Preface added given the confusion exhibited by the OP in the comments.
We are trying to figure out whether or not there exist real numbers $x$ and $y$ such that $T(x,y) = (1,-4).$ (That's what it means for $(1,-4)$ to be in $R(T)$; it is in the range if there do exist such $x$ and $y$; it is not in the range if no such $x$ and $y$ exist). This is the same as asking whether or not there exist real numbers $x$ and $y$ such that $(2x - y , -8x + 4y) = (1,-4),$ which is the same as trying to solve the system of linear equations $\begin{array}{rcccl} 2x & - & y & = & 1\\ -8x & + & 4y & = & -4. \end{array}$
That is: the linear transformation can be represented by the $2\times 2$ matrix $\left(\begin{array}{rr} 2 & -1\\ -8 & 4 \end{array}\right),$ in the sense that $T(x,y) = (a,b)$ if and only if $\left(\begin{array}{rr} 2 & -1\\ -8&4\end{array}\right)\left(\begin{array}{c}x\\y\end{array}\right) = \left(\begin{array}{c}a\\b\end{array}\right).$
So, $(1,-4)$ is in the range of $T$ if and only if there exists $x$ and $y$ such that $\left(\begin{array}{rr} 2 & -1\\ -8 & 4\end{array}\right)\left(\begin{array}{c}x\\y\end{array}\right) = \left(\begin{array}{r}1\\-4\end{array}\right),$ which as you write is equivalent to solving the system with augmented matrix $\left(\begin{array}{rr|r} 2 & -1 & 1\\ -8 & 4 & -4 \end{array}\right).$ You will not be able to solve this by "inverting the matrix", because the matrix that corresponds to the linear transformation is not invertible. But you should be able to use Gauss-Jordan elimination (row reduction) to figure out whether or not this system has a solution.
Why are we trying to solve the system? Because finding a solution $(x,y)$ to this system is equivalent to finding a vector $(x,y)$ such that $T(x,y)=(1,-4)$. Any solution gives such a vector. And such a vector is a "witness" to the fact that $(1,-4)$ is in $R(T)$ (because $R(T)$ is the collection of all elements $(a,b)$ of $\mathbb{R}^2$ for which there exist a vector $(x,y)$ such that $T(x,y)=(a,b)$).
So: if the system has a solution, then $(1,-4)$ is in the range and the solution of the system is a witness to the fact that it is in the range. If you plug any solution to the system into $T$, you should get $(1,-4)$.
If the system is inconsistent, then that means there are no solutions, so $(1,-4)$ is not in the range.
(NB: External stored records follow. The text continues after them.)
/-- Settles O29: the last thing INIT writes is the byte 0x06, as a command. -/
theorem initLeavesTheseLevels : Obligations.InitLeavesTheseLevels := by
  unfold Obligations.InitLeavesTheseLevels
  intro rs en d4 d5 d6 d7 s hidle hphase hdistinct
  refine ⟨_, exec_init rs en d4 d5 d6 d7 hidle hphase, ?_⟩
  rw [afterInit_level, initEvents_eq_bytes, ← List.append_assoc, replay_append]
  obtain ⟨hen, hrs, h4, h5, h6, h7⟩ :=
    readLevel_replay_sendEvents (a := ⟨rs, en, d4, d5, d6, d7⟩) hdistinct _ 0x06#8 false
  exact ⟨hrs, hen, h4, h5, h6, h7⟩

end Sys2Proof.Machine

namespace Sys2Proof.Machine

/-! ### The beats of a byte (46_send.md R184, R186) -/

/-- Beats of one stretch of a trace after another: the second starts from the latch the first leaves. -/
theorem beatsFrom_append {a : PinAssignment} {lv : Levels} {es fs : List Event} {bs cs : List Beat}
    (hes : beatsFrom a lv es = some bs) (hfs : beatsFrom a (replay lv es) fs = some cs) :
    beatsFrom a lv (es ++ fs) = some (bs ++ cs) := by
  induction es generalizing lv bs with
  | nil => cases hes; exact hfs
  | cons e es ih =>
    rw [List.cons_append]
    unfold beatsFrom at hes ⊢
    by_cases hfall : isFall a lv e = true
    · rw [if_pos hfall] at hes ⊢
      split at hes
      · next b bs' hsample hrest =>
        cases hes
        rw [hsample, ih hrest hfs, List.cons_append]
      · cases hes
    · rw [if_neg hfall] at hes ⊢
      exact ih hes hfs

/-- A nibble is put together again from its four lines (R186). -/
theorem nibbleOfBits_bits (n : Nibble) : nibbleOfBits n[3] n[2] n[1] n[0] = n := by
  revert n
  decide

/-- Events that, with RS at `m` and EN not at 1, give the controller these beats and leave RS and EN so. -/
def LatchesBeats (a : PinAssignment) (m : Level) (es : List Event) (bs : List Beat) : Prop :=
  ∀ lv, readLevel lv a.rs = some m → readLevel lv a.en ≠ some true →
    beatsFrom a lv es = some bs ∧ readLevel (replay lv es) a.rs = some m ∧
      readLevel (replay lv es) a.en ≠ some true

theorem LatchesBeats.append {a : PinAssignment} {m : Level} {es fs : List Event} {bs cs : List Beat}
    (hes : LatchesBeats a m es bs) (hfs : LatchesBeats a m fs cs) :
    LatchesBeats a m (es ++ fs) (bs ++ cs) := by
  intro lv hrs hen
  obtain ⟨hbs, hrs', hen'⟩ := hes lv hrs hen
  obtain ⟨hcs, hend⟩ := hfs _ hrs' hen'
  rw [replay_append]
  exact ⟨beatsFrom_append hbs hcs, hend⟩

@[simp] theorem beatsFrom_wait (a : PinAssignment) (lv : Levels) (n : Nat) :
    beatsFrom a lv [.W n] = some [] := rfl

theorem latchesBeats_wait (a : PinAssignment) (m : Level) (n : Nat) : LatchesBeats a m [.W n] [] :=
  fun lv hrs hen => ⟨beatsFrom_wait a lv n, hrs, hen⟩

/-- A nibble is one beat: EN falls once, with RS as it stands and the nibble on the data lines (R181,
R186). -/
theorem latchesBeats_nibEvents {a : PinAssignment} (hdistinct : pinsDistinct a = true) (m : Level)
    (n : Nibble) : LatchesBeats a m (nibEvents a n) [⟨m, n⟩] := by
  intro lv hrs hen
  obtain ⟨hrs', -⟩ := readLevel_replay_nibEvents hdistinct lv n
  refine ⟨?_, hrs'.trans hrs, ne_high_of_low (readLevel_en_replay_nibEvents lv a n)⟩
  obtain ⟨⟨hre, hr4, hr5, hr6, hr7⟩, ⟨he4, he5, he6, he7⟩, ⟨h45, h46, h47⟩, ⟨h56, h57⟩, h67⟩ :=
    (pinsDistinct_iff a).mp hdistinct
  simp [nibEvents, beatsFrom, isFall, latchEvent, sample, readLevel_writeLevel, nibbleOfBits_bits, *,
    he4.symm, he5.symm, he6.symm, he7.symm]

/-- RS may be written at any time while EN is not at 1. -/
theorem LatchesBeats.registerSelect {a : PinAssignment} {m : Level} {es : List Event} {bs : List Beat}
    (h : LatchesBeats a m es bs) (hdistinct : pinsDistinct a = true) {lv : Levels}
    (hen : readLevel lv a.en ≠ some true) : beatsFrom a lv (.P a.rs m :: es) = some bs := by
  obtain ⟨⟨hre, -⟩, -⟩ := (pinsDistinct_iff a).mp hdistinct
  have hfall : ¬ isFall a lv (.P a.rs m) = true := by simp [isFall, hre]
  have hen' : readLevel (writeLevel lv a.rs m) a.en ≠ some true := by
    rwa [readLevel_writeLevel_other lv a.rs a.en m hre.symm]
  rw [beatsFrom, if_neg hfall]
  exact (h (writeLevel lv a.rs m) (readLevel_writeLevel_same lv a.rs m) hen').1

/-- A byte is two beats, the high nibble first, both with RS as sent (R182, R184). -/
theorem beatsFrom_sendEvents {a : PinAssignment} (hdistinct : pinsDistinct a = true) {lv : Levels}
    (hen : readLevel lv a.en ≠ some true) (v : Byte) (m : Level) :
    beatsFrom a lv (sendEvents a v m) = some [⟨m, highNibble v⟩, ⟨m, lowNibble v⟩] := by
  rw [sendEvents_eq_nibbles]
  exact ((latchesBeats_nibEvents hdistinct m (highNibble v)).append
    (latchesBeats_nibEvents hdistinct m (lowNibble v))).registerSelect hdistinct hen

/-- Settles O36: the byte's two pulses by counting, its two beats by `beatsFrom_sendEvents`. -/
theorem sendGivesTwoBeatsHighNibbleFirst : Obligations.SendGivesTwoBeatsHighNibbleFirst := by
  unfold Obligations.SendGivesTwoBeatsHighNibbleFirst
  intro s b m hdistinct hen
  refine ⟨sendEvents s.pin b m, ?_, ?_, beatsFrom_sendEvents hdistinct hen b m⟩
  · rw [perform_send, afterEvents_trace]
  · rw [← eventsOf_send]
    exact writesOf_pinOf_eventsOf hdistinct (fun p hp => absurd hp (setPins_not_mem_send p b m)) .en true

/-! ### The stretches every operation's events are made of (46_send.md R181, R182, 40_init.md R111) -/

/-- Waits, writes of RS and whole nibbles, one after another. -/
inductive IsTransfer (a : PinAssignment) : List Event → Prop where
  | nil : IsTransfer a []
  | wait (n : Nat) : IsTransfer a [.W n]
  | registerSelect (m : Level) : IsTransfer a [.P a.rs m]
  | nibble (n : Nibble) : IsTransfer a (nibEvents a n)
  | append {es fs : List Event} : IsTransfer a es → IsTransfer a fs → IsTransfer a (es ++ fs)

theorem isTransfer_sendEvents (a : PinAssignment) (v : Byte) (m : Level) :
    IsTransfer a (sendEvents a v m) :=
  sendEvents_eq_nibbles a v m ▸ ((IsTransfer.registerSelect m).append (.nibble _)).append (.nibble _)

theorem isTransfer_resyncEvents (a : PinAssignment) : IsTransfer a (resyncEvents a) :=
  ((((((((IsTransfer.wait _).append (.registerSelect _)).append (.nibble _)).append (.wait _)).append
    (.nibble _)).append (.wait _)).append (.nibble _)).append (.wait _)).append (.nibble _)

theorem isTransfer_initEvents (a : PinAssignment) : IsTransfer a (initEvents a) :=
  initEvents_eq_bytes a ▸ (isTransfer_resyncEvents a).append (((((isTransfer_sendEvents a _ _).append
    (isTransfer_sendEvents a _ _)).append (isTransfer_sendEvents a _ _)).append (.wait _)).append
    (isTransfer_sendEvents a _ _))

theorem isTransfer_waitsAfter (a : PinAssignment) (i : Instr) : IsTransfer a (waitsAfter i) := by
  cases i with
  | clear | home => exact .wait 2000
  | _ => exact .nil

theorem isTransfer_operationEvents {i : Instr} (hi : i.isInit = false) (s : State) :
    IsTransfer s.pin (operationEvents i s) := by
  obtain ⟨b, hb⟩ := bytesSent_eq_singleton hi (s.ctrl, s.mode)
  rw [operationEvents_of_byte hb]
  exact (isTransfer_sendEvents s.pin b.byte b.rs).append (isTransfer_waitsAfter s.pin i)

/-- Whatever an operation appends, refused or not, is made of these stretches on the pins it leaves. -/
theorem isTransfer_of_exec {i : Instr} {s t : State} {es : List Event} (h : exec i s = .next t)
    (htrace : t.trace = s.trace ++ es) : IsTransfer t.pin es := by
  obtain ⟨r, rfl⟩ | ⟨-, -, a, rfl⟩ | ⟨hi, -, rfl⟩ := exec_effect_cases h
  · rw [List.self_eq_append_right.mp htrace]
    exact .nil
  · rw [← List.append_cancel_left ((afterInit_trace a s).symm.trans htrace)]
    exact isTransfer_initEvents a
  · rw [← List.append_cancel_left ((afterOperation_trace i s).symm.trans htrace)]
    exact isTransfer_operationEvents hi s

/-! ### Whole pulses (46_send.md R185) -/

theorem pulsesAreWhole_of_not_mem {en : PinId} {es : List Event} (h : .P en true ∉ es) :
    PulsesAreWhole en es := fun before after hes => absurd (by simp [hes]) h

theorem pulsesAreWhole_append {en : PinId} {es fs : List Event} (hes : PulsesAreWhole en es)
    (hfs : PulsesAreWhole en fs) : PulsesAreWhole en (es ++ fs) := by
  intro before after h
  obtain ⟨mid, rfl, hmid⟩ | ⟨mid, rfl, hmid⟩ := List.append_eq_append_iff.mp h
  · obtain ⟨⟨b, rfl⟩, hafter⟩ := hfs mid after hmid
    exact ⟨⟨es ++ b, (List.append_assoc _ _ _).symm⟩, hafter⟩
  · cases mid with
    | nil =>
      obtain ⟨⟨b, hb⟩, -⟩ := hfs [] after hmid.symm
      exact absurd hb (by simp)
    | cons e mid =>
      obtain ⟨rfl, rfl⟩ := List.cons_eq_cons.mp hmid
      obtain ⟨hbefore, a, rfl⟩ := hes before mid rfl
      exact ⟨hbefore, a ++ fs, by simp⟩

/-- The one `P(EN,1)` of a pulse is its third event, and the others are what R185 wants around it. -/
theorem pulsesAreWhole_pulseEvents (a : PinAssignment) : PulsesAreWhole a.en (pulseEvents a)
  | [], after, h => by simp [pulseEvents] at h
  | [e], after, h => by simp [pulseEvents] at h
  | [e, f], after, h => by
    obtain ⟨rfl, rfl, -, rfl⟩ : .P a.en false = e ∧ .W 1 = f ∧ True ∧ [.W 1, .P a.en false, .W 100] = after := by
      simpa [pulseEvents] using h
    exact ⟨⟨[], rfl⟩, [], rfl⟩
  | e :: f :: g :: before, after, h => by
    have hmem : .P a.en true ∈ [Event.W 1, .P a.en false, .W 100] := by
      rw [(List.cons_eq_cons.mp (List.cons_eq_cons.mp (List.cons_eq_cons.mp h).2).2).2]
      simp
    simp at hmem

theorem pulsesAreWhole_nibEvents {a : PinAssignment} (hdistinct : pinsDistinct a = true) (n : Nibble) :
    PulsesAreWhole a.en (nibEvents a n) := by
  obtain ⟨-, ⟨he4, he5, he6, he7⟩, -⟩ := (pinsDistinct_iff a).mp hdistinct
  rw [nibEvents_eq_dataLines_append_pulse]
  exact pulsesAreWhole_append (pulsesAreWhole_of_not_mem (by simp [he4, he5, he6, he7]))
    (pulsesAreWhole_pulseEvents a)

theorem IsTransfer.pulsesAreWhole {a : PinAssignment} {es : List Event} (h : IsTransfer a es)
    (hdistinct : pinsDistinct a = true) : PulsesAreWhole a.en es := by
  obtain ⟨⟨hre, -⟩, -⟩ := (pinsDistinct_iff a).mp hdistinct
  induction h with
  | nil => exact pulsesAreWhole_of_not_mem List.not_mem_nil
  | wait n => exact pulsesAreWhole_of_not_mem (by simp)
  | registerSelect m => exact pulsesAreWhole_of_not_mem (by simp [hre.symm])
  | nibble n => exact pulsesAreWhole_nibEvents hdistinct n
  | append _ _ ih ih' => exact pulsesAreWhole_append ih ih'

@[simp] theorem count_en_high_transmitNibble (n : Nibble) :
    (transmitNibble n).count (.gpioWrite .en true) = 1 := rfl

@[simp] theorem count_en_high_send (v : Byte) (m : Level) :
    (send v m).count (.gpioWrite .en true) = 2 := rfl

/-- One pulse for each of INIT's four lone nibbles, two for each of its four bytes (R110). -/
theorem count_en_high_initActions (rs en d4 d5 d6 d7 : PinId) :
    (initActions rs en d4 d5 d6 d7).count (.gpioWrite .en true) = 12 := by
  simp [initActions, resyncActions, configureActions]

theorem count_en_high_operationActions (i : Instr) (s : State) :
    (operationActions i s).count (.gpioWrite .en true) = if i.isInit then 12 else 2 := by
  cases hi : i.isInit with
  | true =>
    cases i with
    | init => exact count_en_high_initActions ..
    | _ => cases hi
  | false =>
    rcases operationActions_cases s hi with ⟨c, -, h⟩ | ⟨v, h⟩ | ⟨v, h⟩ | ⟨v, h⟩ | ⟨v, h⟩ <;>
      simp [h, changeDisplay, changeEntry]

/-- Settles O40: the pulses by counting the actions that raise EN, their shape stretch by stretch. -/
theorem pulsesAreFixedInNumberAndShape : Obligations.PulsesAreFixedInNumberAndShape := by
  unfold Obligations.PulsesAreFixedInNumberAndShape
  intro i s t es h htrace hne hdistinct
  have hcount := (writesOf_exec h htrace hdistinct .en true).resolve_left hne
  exact ⟨hcount.trans (count_en_high_operationActions i s),
    (isTransfer_of_exec h htrace).pulsesAreWhole hdistinct⟩

/-! ### Steady lines while EN is high (20_memory.md R67) -/

theorem steadyWhileHigh_append (a : PinAssignment) (lv : Levels) (es fs : List Event) :
    steadyWhileHigh a lv (es ++ fs) =
      (steadyWhileHigh a lv es && steadyWhileHigh a (replay lv es) fs) := by
  induction es generalizing lv with
  | nil => rfl
  | cons e es ih =>
    exact (congrArg (_ && ·) (ih (latchEvent lv e))).trans (Bool.and_assoc _ _ _).symm

/-- A stretch that finds EN not at 1 writes no line while EN is at 1, and leaves EN not at 1. -/
theorem IsTransfer.steady {a : PinAssignment} {es : List Event} (h : IsTransfer a es)
    (hdistinct : pinsDistinct a = true) {lv : Levels} (hen : readLevel lv a.en ≠ some true) :
    steadyWhileHigh a lv es = true ∧ readLevel (replay lv es) a.en ≠ some true := by
  obtain ⟨⟨hre, -⟩, ⟨he4, he5, he6, he7⟩, -⟩ := (pinsDistinct_iff a).mp hdistinct
  induction h generalizing lv with
  | nil => exact ⟨rfl, hen⟩
  | wait n => exact ⟨rfl, hen⟩
  | registerSelect m =>
    refine ⟨by simp [steadyWhileHigh, hen], ?_⟩
    rwa [replay_P, replay_nil, readLevel_writeLevel_other lv a.rs a.en m hre.symm]
  | nibble n =>
    refine ⟨?_, ne_high_of_low (readLevel_en_replay_nibEvents lv a n)⟩
    simp [nibEvents, steadyWhileHigh, latchEvent, readLevel_writeLevel, hen, he4, he5, he6, he7]
  | append _ _ ih ih' =>
    obtain ⟨hes, hen'⟩ := ih hen
    obtain ⟨hfs, hen''⟩ := ih' hen'
    rw [steadyWhileHigh_append, hes, hfs, replay_append]
    exact ⟨rfl, hen''⟩

/-- Settles O41: stretch by stretch, EN being low at the end of each. -/
theorem linesAreSteadyWhileEnableIsHigh : Obligations.LinesAreSteadyWhileEnableIsHigh := by
  unfold Obligations.LinesAreSteadyWhileEnableIsHigh
  intro i s t es h htrace hdistinct hen
  obtain ⟨hsteady, -⟩ := (isTransfer_of_exec h htrace).steady hdistinct hen
  exact hsteady

end Sys2Proof.Machine

namespace Sys2Proof.Machine

/-! ### A run of requests (30_encoding.md R14, R81) -/

/-- The state a run of operations of phase Ready leaves. -/
def afterOperations : List Instr → State → State
  | [], s => s
  | i :: is, s => afterOperations is (afterOperation i s)

/-- The events a run of operations appends. -/
def runEvents : List Instr → State → List Event
  | [], _ => []
  | i :: is, s => operationEvents i s ++ runEvents is (afterOperation i s)

@[simp] theorem afterOperations_trace (is : List Instr) (s : State) :
    (afterOperations is s).trace = s.trace ++ runEvents is s := by
  induction is generalizing s with
  | nil => exact (List.append_nil s.trace).symm
  | cons i is ih => rw [afterOperations, runEvents, ih, afterOperation_trace, List.append_assoc]

/-- A run of operations keeps the phase, the pins, `fn`, the mark and the readiness for a request. -/
theorem afterOperations_keeps (is : List Instr) (s : State) :
    (afterOperations is s).phase = s.phase ∧ (afterOperations is s).pin = s.pin ∧
      (afterOperations is s).fn = s.fn ∧ (afterOperations is s).refused = s.refused ∧
      reqReady (afterOperations is s) = reqReady s := by
  induction is generalizing s with
  | nil => exact ⟨rfl, rfl, rfl, rfl, rfl⟩
  | cons i is ih => exact ih (afterOperation i s)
Added. So you figured out by row reduction that the system is equivalent to the system with augmented matrix $\left(\begin{array}{cr|c} 1 & -\frac{1}{2} & \frac{1}{2}\\ 0 & 0 & 0 \end{array}\right).$ This is the matrix of a system of linear equations; you should be able to find the solutions to this system. Find a solution to this system: that means finding a specific value of $x$ and a specific value of $y$ that is a solution to this (and therefore to the original) system of linear equations. Those specific values of $x$ and $y$ that solve this system, which also solve the original system, should (if you've done everything right), when plugged into $T$, give you $(1,-4)$ as the output. And that will prove explicitly that $(1,-4)$ lies in $R(T)$.